The First Female Executive in the United Church of Christ
Church history scholars regularly celebrate the stories of church leaders by focusing on ordained men who serve local congregations, manage denominational tasks, shape theology, and define church identity. Although lay women are often more active members in Christian churches, honoring women’s lives and recognizing their leadership has not been well balanced.
Marilyn Breitling (1933-2018) grew up in the Midwest. With her husband and children, she became active in her local Congregational Church and increasingly involved in the national life of the United Church of Christ. In the early 1970s, Breitling worked on resolutions from the Task Force on Women in Church and Society and the Advisory Commission on Women and Society in the office of the President of the UCC. In 1975 she began working on women’s concerns in the Office for Church Life and Leadership. In 1979 she became the Director of a new Coordinating Center for Women in Church and Society (CCW).

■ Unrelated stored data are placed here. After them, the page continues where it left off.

-- ==== Sys2Proof/Machine/Fields.lean ====
section
/-!
DEFINITION. What an encoding says about its operands: the registers each instruction reads, writes and names
(R37, R40, R41, R134), the codes its FN accepts (R155, R173, R192, R217, R229, R230) and the opcode groups of R139,
R141 and R143.
-/
namespace Sys2Proof

/-- Instructions with memory-ordering codes a load accepts (R192). -/
def Ord.onLoad : Ord → Bool
  | .rlx | .acq | .seq => true
  | .rel | .ar => false
/-- Ordering codes a store or RED accepts (R192). -/
def Ord.onStore : Ord → Bool
  | .rlx | .rel | .seq => true
  | .acq | .ar => false
/-- A relaxed access carries no scope (R194). -/
def Ord.scopeOk (o : Ord) (s : Scope) : Bool := o != .rlx || s == .none
/-- The orderings of R85 with an acquire part. -/
def Ord.acquires : Ord → Bool
  | .acq | .ar | .seq => true
  | .rlx | .rel => false
/-- The orderings of R85 with a release part. -/
def Ord.releases : Ord → Bool
  | .rel | .ar | .seq => true
  | .rlx | .acq => false

/-- Types of at most 32 bits: TY 0 to 5 (R136). -/
def Ty.narrow : Ty → Bool
  | .s8 | .z8 | .s16 | .z16 | .s32 | .z32 => true
  | _ => false
/-- TY 6 and 7, which select pairs (R155). -/
def Ty.wide : Ty → Bool
  | .s64 | .z64 => true
  | _ => false
/-- TY 4 and 5. -/
def Ty.is32 : Ty → Bool
  | .s32 | .z32 => true
  | _ => false
/-- TY 2 and 3. -/
def Ty.is16 : Ty → Bool
  | .s16 | .z16 => true
  | _ => false
/-- TY 0 to 7. -/
def Ty.integral (t : Ty) : Bool := t.narrow || t.wide
/-- TY 4 to 7. -/
def Ty.is32or64 (t : Ty) : Bool := t.is32 || t.wide
/-- The S types read as signed (R156). -/
def Ty.signed : Ty → Bool
  | .s8 | .s16 | .s32 | .s64 => true
  | _ => false
/-- TY 9 and 10. -/
def Fmt.is16 : Fmt → Bool
  | .f16 | .bf16 => true
  | .f32 => false
/-- Types a reduction accepts (R189). -/
def RedOp.accepts (op : RedOp) (ty : Ty) : Bool :=
  match op with
  | .add | .min | .max => ty.is32 || ty == .f32
  | .and | .or | .xor => ty == .z32
/-- Types an atomic accepts (R198). -/
def Aop.accepts (op : Aop) (ty : Ty) : Bool :=
  match op with
  | .add | .min | .max => ty.is32or64 || ty == .f32
  | .and | .or | .xor => ty == .z32 || ty == .z64
  | .exch => ty == .z32 || ty == .z64 || ty == .f32
  | .inc | .dec => ty == .z32
/-- Registers of a load's destination (R136). -/
def LdSz.regs : LdSz → Nat
  | .b64 => 2
  | .b128 => 4
  | _ => 1
/-- Registers of a store's data (R136). -/
def StSz.regs : StSz → Nat
  | .b64 => 2
  | .b128 => 4
  | _ => 1
/-- Bytes of a load (R136). -/
def LdSz.bytes : LdSz → Nat
  | .s8 | .z8 => 1
  | .s16 | .z16 => 2
  | .b32 => 4
  | .b64 => 8
  | .b128 => 16
/-- Bytes of a store (R136). -/
def StSz.bytes : StSz → Nat
  | .b8 => 1
  | .b16 => 2
  | .b32 => 4
  | .b64 => 8
  | .b128 => 16
/-- Carry forms that read pC (R157). -/
def Carry.hasIn : Carry → Bool
  | .ci | .cio => true
  | _ => false
/-- Carry forms that write pC (R157). -/
def Carry.hasOut : Carry → Bool
  | .co | .cio => true
  | _ => false
/-- Copy formats with a scale array (R228, R230). -/
def CpFmt.scaled : CpFmt → Bool
  | .bq8 | .bq4 => true
  | _ => false

/-- The five copies (R228). -/
inductive CpKind | cpi | cpo | cpl | cpr | cpf
  deriving DecidableEq, Repr

/-- Natural row stride of a matrix operand with kb blocks (R118, R119, R217). -/
def MxFmt.natural (f : MxFmt) (kb : Nat) : Nat :=
  match f with
  | .bq => 128 * kb + 16
  | .bx => 256 * kb + 16
/-- kb of a matrix descriptor (R217). -/
def MxDesc.kb (m : MxDesc) : Nat := m.kbm1.toNat + 1
/-- A stride field is 0 or no smaller than the natural stride (R217). -/
def MxDesc.ok (m : MxDesc) : Bool :=
  (m.sa == 0 || decide (m.fa.natural m.kb ≤ 16 * m.sa.toNat)) &&
  (m.sb == 0 || decide (m.fb.natural m.kb ≤ 16 * m.sb.toNat))
/-- Combinations of format, instruction, length, scope and stride the tables of R229 and R230 list. -/
def CpDesc.ok (m : CpDesc) (k : CpKind) : Bool :=
  match k with
  | .cpi => m.fmt == .raw || ((m.fmt == .bq8 || m.fmt == .bq4 || m.fmt == .bx16) && decide (m.lnm1.toNat < 8))
  | .cpo => m.fmt == .raw || m.fmt == .bq8 || m.fmt == .bq4 || m.fmt == .bf16 || m.fmt == .fp16
  | .cpl => m.fmt == .raw
  | .cpr => m.fmt == .raw && (m.sc == .m || m.sc == .s)
  | .cpf => m.fmt == .raw && m.sstr == 0

/-- One register operand of an encoding: a vector register, pair or quad, a predicate, a group of 32 predicates
(R164), an accumulator, or no operand. -/
inductive Operand where
  | none
  | v (r : Reg)
  | w (r : Reg)
  | x (r : Reg)
  | p (r : Reg)
  | pg (r : Reg)
  | a (r : Reg)
  deriving DecidableEq, Repr

def Operand.vIf (c : Bool) (r : Reg) : Operand := if c then .v r else .none
def Operand.wIf (c : Bool) (r : Reg) : Operand := if c then .w r else .none
def Operand.pIf (c : Bool) (r : Reg) : Operand := if c then .p r else .none
def Operand.aIf (c : Bool) (r : Reg) : Operand := if c then .a r else .none
def Operand.vOrW (c : Bool) (r : Reg) : Operand := if c then .w r else .v r
/-- P2V and V2P name one predicate or a group of 32 (R164). -/
def Operand.pSel (c : Bool) (r : Reg) : Operand := if c then .p r else .pg r
/-- A register, pair or quad by count (R136). -/
def Operand.vsz (n : Nat) (r : Reg) : Operand := if n = 4 then .x r else if n = 2 then .w r else .v r
/-- The base register of an address mode (R146). -/
def Am.base (m : Am) (r : Reg) : Operand :=
  match m with
  | .pair => .w r
  | .slice | .core | .dsp => .v r
/-- The register target of BRU (R166). -/
def BruTarget.operand : BruTarget → Operand
  | .imm _ => .none
  | .reg b => .w b
/-- VOTE writes a predicate or a vector register (R190). -/
def VoteOp.operand (o : VoteOp) (d : Reg) : Operand :=
  match o with
  | .any | .all | .uni => .p d
  | .bal | .act => .v d

/-- Pairs are even, quads multiples of 4 (R37); predicates 0 to 95 or 127 (R40); groups 0, 32 or 64 (R164);
accumulators 0 to 7 (R134). -/
def Operand.static : Operand → Bool
  | .none => true
  | .v _ => true
  | .w r => r.toNat % 2 == 0
  | .x r => r.toNat % 4 == 0
  | .p r => decide (r.toNat < 96) || r == 127
  | .pg r => r == 0 || r == 32 || r == 64
  | .a r => decide (r.toNat < 8)
/-- Below the counts N of vector registers and A of accumulators (R37, R41, R43). -/
def Operand.inRange (n acc : Nat) : Operand → Bool
  | .v r => decide (r.toNat < n)
  | .w r => decide (r.toNat + 1 < n)
  | .x r => decide (r.toNat + 3 < n)
  | .a r => decide (r.toNat < acc)
  | .none | .p _ | .pg _ => true
/-- The single registers an operand covers; pT is none (R40). -/
def Operand.refs : Operand → List RegRef
  | .none => []
  | .v r => [⟨.vec, r.toNat⟩]
  | .w r => [⟨.vec, r.toNat⟩, ⟨.vec, r.toNat + 1⟩]
  | .x r => [⟨.vec, r.toNat⟩, ⟨.vec, r.toNat + 1⟩, ⟨.vec, r.toNat + 2⟩, ⟨.vec, r.toNat + 3⟩]
  | .p r => if r == 127 then [] else [⟨.pred, r.toNat⟩]
  | .pg r => (List.range 32).map fun i => ⟨.pred, r.toNat + i⟩
  | .a r => [⟨.acc, r.toNat⟩]

namespace Instr

/-- Guard and lookahead of an encoded instruction. -/
def head : Instr → Head
  | .iaddS h _ _ _ _ _ _ _ => h
  | .iaddW h _ _ _ _ _ _ _ => h
  | .isubS h _ _ _ _ _ _ _ => h
  | .isubW h _ _ _ _ _ _ _ => h
  | .imulS h _ _ _ _ _ => h
  | .imulW h _ _ _ _ _ => h
  | .imulhS h _ _ _ _ => h
  | .imulhW h _ _ _ _ => h
  | .imad h _ _ _ _ _ _ => h
  | .imadw h _ _ _ _ _ _ => h
  | .idivS h _ _ _ _ => h
  | .idivW h _ _ _ _ => h
  | .iremS h _ _ _ _ => h
  | .iremW h _ _ _ _ => h
  | .iminS h _ _ _ _ => h
  | .iminW h _ _ _ _ => h
  | .imaxS h _ _ _ _ => h
  | .imaxW h _ _ _ _ => h
  | .iabs h _ _ _ _ => h
  | .ineg h _ _ _ _ => h
  | .isad h _ _ _ _ _ _ => h
  | .iadd64S h _ _ _ _ _ => h
  | .iadd64W h _ _ _ _ _ => h
  | .isub64S h _ _ _ _ _ => h
  | .isub64W h _ _ _ _ _ => h
  | .imul64 h _ _ _ _ _ => h
  | .andS h _ _ _ => h
  | .andW h _ _ _ => h
  | .orS h _ _ _ => h
  | .orW h _ _ _ => h
  | .xorS h _ _ _ => h
  | .xorW h _ _ _ => h
  | .andnS h _ _ _ => h
  | .andnW h _ _ _ => h
  | .ornS h _ _ _ => h
  | .ornW h _ _ _ => h
  | .not h _ _ => h
  | .shlS h _ _ _ => h
  | .shlW h _ _ _ => h
  | .shrS h _ _ _ => h
  | .shrW h _ _ _ => h
  | .sarS h _ _ _ => h
  | .sarW h _ _ _ => h
  | .rotS h _ _ _ => h
  | .rotW h _ _ _ => h
  | .fsh h _ _ _ _ _ => h
  | .bfx h _ _ _ _ _ => h
  | .bfi h _ _ _ _ => h
  | .popc h _ _ _ => h
  | .clz h _ _ _ => h
  | .ctz h _ _ _ => h
  | .brev h _ _ _ => h
  | .permS h _ _ _ => h
  | .permW h _ _ _ => h
  | .isetS h _ _ _ _ _ => h
  | .isetW h _ _ _ _ _ => h
  | .isetvS h _ _ _ _ _ => h
  | .isetvW h _ _ _ _ _ => h
  | .sel h _ _ _ _ => h
  | .mov h _ _ _ => h
  | .movi h _ _ => h
  | .movw h _ _ => h
  | .plop h _ _ _ _ _ => h
  | .p2v h _ _ _ => h
  | .v2p h _ _ _ => h
  | .getid h _ _ => h
  | .br h _ _ _ => h
  | .bru h _ _ _ => h
  | .jmp h _ => h
  | .call h _ _ => h
  | .callr h _ _ => h
  | .ret h _ => h
  | .reform h _ _ => h
  | .exit h => h
  | .nopS h => h
  | .nopW h => h
  | .nopX h => h
  | .yield h => h
  | .nap h _ => h
  | .faddS h _ _ _ _ _ => h
  | .faddW h _ _ _ _ _ => h
  | .fsubS h _ _ _ _ _ => h
  | .fsubW h _ _ _ _ _ => h
  | .fmulS h _ _ _ _ _ => h
  | .fmulW h _ _ _ _ _ => h
  | .ffma h _ _ _ _ _ _ => h
  | .fdiv h _ _ _ _ _ => h
  | .fminS h _ _ _ _ => h
  | .fminW h _ _ _ _ => h
  | .fmaxS h _ _ _ _ => h
  | .fmaxW h _ _ _ _ => h
  | .fsetS h _ _ _ _ _ => h
  | .fsetW h _ _ _ _ _ => h
  | .fsetvS h _ _ _ _ _ => h
  | .fsetvW h _ _ _ _ _ => h
  | .fcls h _ _ _ => h
  | .frnd h _ _ _ _ => h
  | .f2i h _ _ _ _ _ => h
  | .i2f h _ _ _ _ _ => h
  | .fcvt h _ _ _ _ _ => h
  | .rcp h _ _ _ _ => h
  | .rsq h _ _ _ _ => h
  | .sqrt h _ _ _ _ => h
  | .exp2 h _ _ _ _ => h
  | .log2 h _ _ _ _ => h
  | .fstat h _ => h
  | .hadd2 h _ _ _ _ _ => h
  | .hsub2 h _ _ _ _ _ => h
  | .hmul2 h _ _ _ _ _ => h
  | .hfma2 h _ _ _ _ _ _ => h
  | .hmin2 h _ _ _ _ => h
  | .hmax2 h _ _ _ _ => h
  | .hcvt2 h _ _ _ _ _ _ => h
  | .vadd2 h _ _ _ _ _ => h
  | .vsub2 h _ _ _ _ _ => h
  | .vmin2 h _ _ _ _ => h
  | .vmax2 h _ _ _ _ => h
  | .vacsel h _ _ _ _ _ _ => h
  | .vshf h _ _ _ _ _ => h
  | .vbfly h _ _ _ _ => h
  | .vred h _ _ _ _ _ _ => h
  | .vscan h _ _ _ _ _ _ => h
  | .vote h _ _ _ => h
  | .ldS h _ _ _ _ _ _ _ => h
  | .ldW h _ _ _ _ _ _ _ => h
  | .stS h _ _ _ _ _ _ _ => h
  | .stW h _ _ _ _ _ _ _ => h
  | .atom h _ _ _ _ _ _ _ _ _ => h
  | .acas h _ _ _ _ _ _ _ _ _ _ => h
  | .red h _ _ _ _ _ _ _ _ => h
  | .prefS h _ _ _ _ => h
  | .prefW h _ _ _ _ => h
  | .cflushS h _ _ _ _ => h
  | .cflushW h _ _ _ _ => h
  | .fence h _ _ => h
  | .bar h _ _ => h
  | .bara h _ _ => h
  | .barw h _ _ => h
  | .subon h _ _ _ _ _ _ => h
  | .suboff h _ _ => h
  | .subq h _ _ => h
  | .subfl h => h
  | .rmac h _ _ _ _ _ => h
  | .rmag h _ _ _ _ _ _ => h
  | .acz h _ => h
  | .acldS h _ _ _ _ => h
  | .acldW h _ _ _ _ => h
  | .acstS h _ _ _ _ _ => h
  | .acstW h _ _ _ _ _ => h
  | .acrd h _ _ _ => h
  | .acwr h _ _ _ => h
  | .acmul h _ _ _ _ => h
  | .cpi h _ _ _ _ _ => h
  | .cpo h _ _ _ _ _ => h
  | .cpl h _ _ _ _ _ => h
  | .cpr h _ _ _ _ _ => h
  | .cpf h _ _ _ _ => h
  | .cpq h _ _ _ => h
  | .cpk h _ _ _ => h
  | .tlwS h _ _ => h
  | .tlwW h _ _ => h
  | .tlwCtr h _ _ _ _ _ => h
  | .tlr h _ _ _ => h
  | .tladv h _ _ => h
  | .hire h _ _ _ _ _ _ => h
  | .hjoin h _ _ _ => h
  | .hsync h => h
  | .hrd h _ _ => h
  | .hret h _ => h
  | .hrel h => h
  | .lnch h _ _ _ => h
  | .trap h _ => h
  | .bkpt h => h
  | .tret h _ _ => h
  | .tmfr h _ _ => h
  | .sysr h _ _ _ => h
  | .sysw h _ _ _ => h
  | .sysx h _ _ _ => h
  | .eret h => h
  | .tinv h _ _ _ _ => h
  | .cinvr h _ _ _ _ => h
  | .waiti h _ _ => h
  | _ => ⟨127, false, 0⟩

Breitling had a “wise, practical, and strategic way of seeing what was possible and how to move forward on so many issues of importance to women.” With her kind manner, and a great sense of humor, she could speak and act in ways that everyone could hear and respond to with new understanding and motivation. People now say that she was “truly a founding mother of the modern women’s movement in the UCC,” and a sister to so many women and men who knew her. When the General Synod voted to elevate the Coordinating Center for Women (CCW) to an “instrumentality” (a covenanted ministry of the church), Marilyn Breitling was recognized as the denomination’s first female executive.
In 1991, after Breitling retired, she became the director of Continuing Education at Eden Theological Seminary until 1995. During her later years she reclaimed her volunteer ministry in her home church— (Samuel UCC), in Clayton, MO.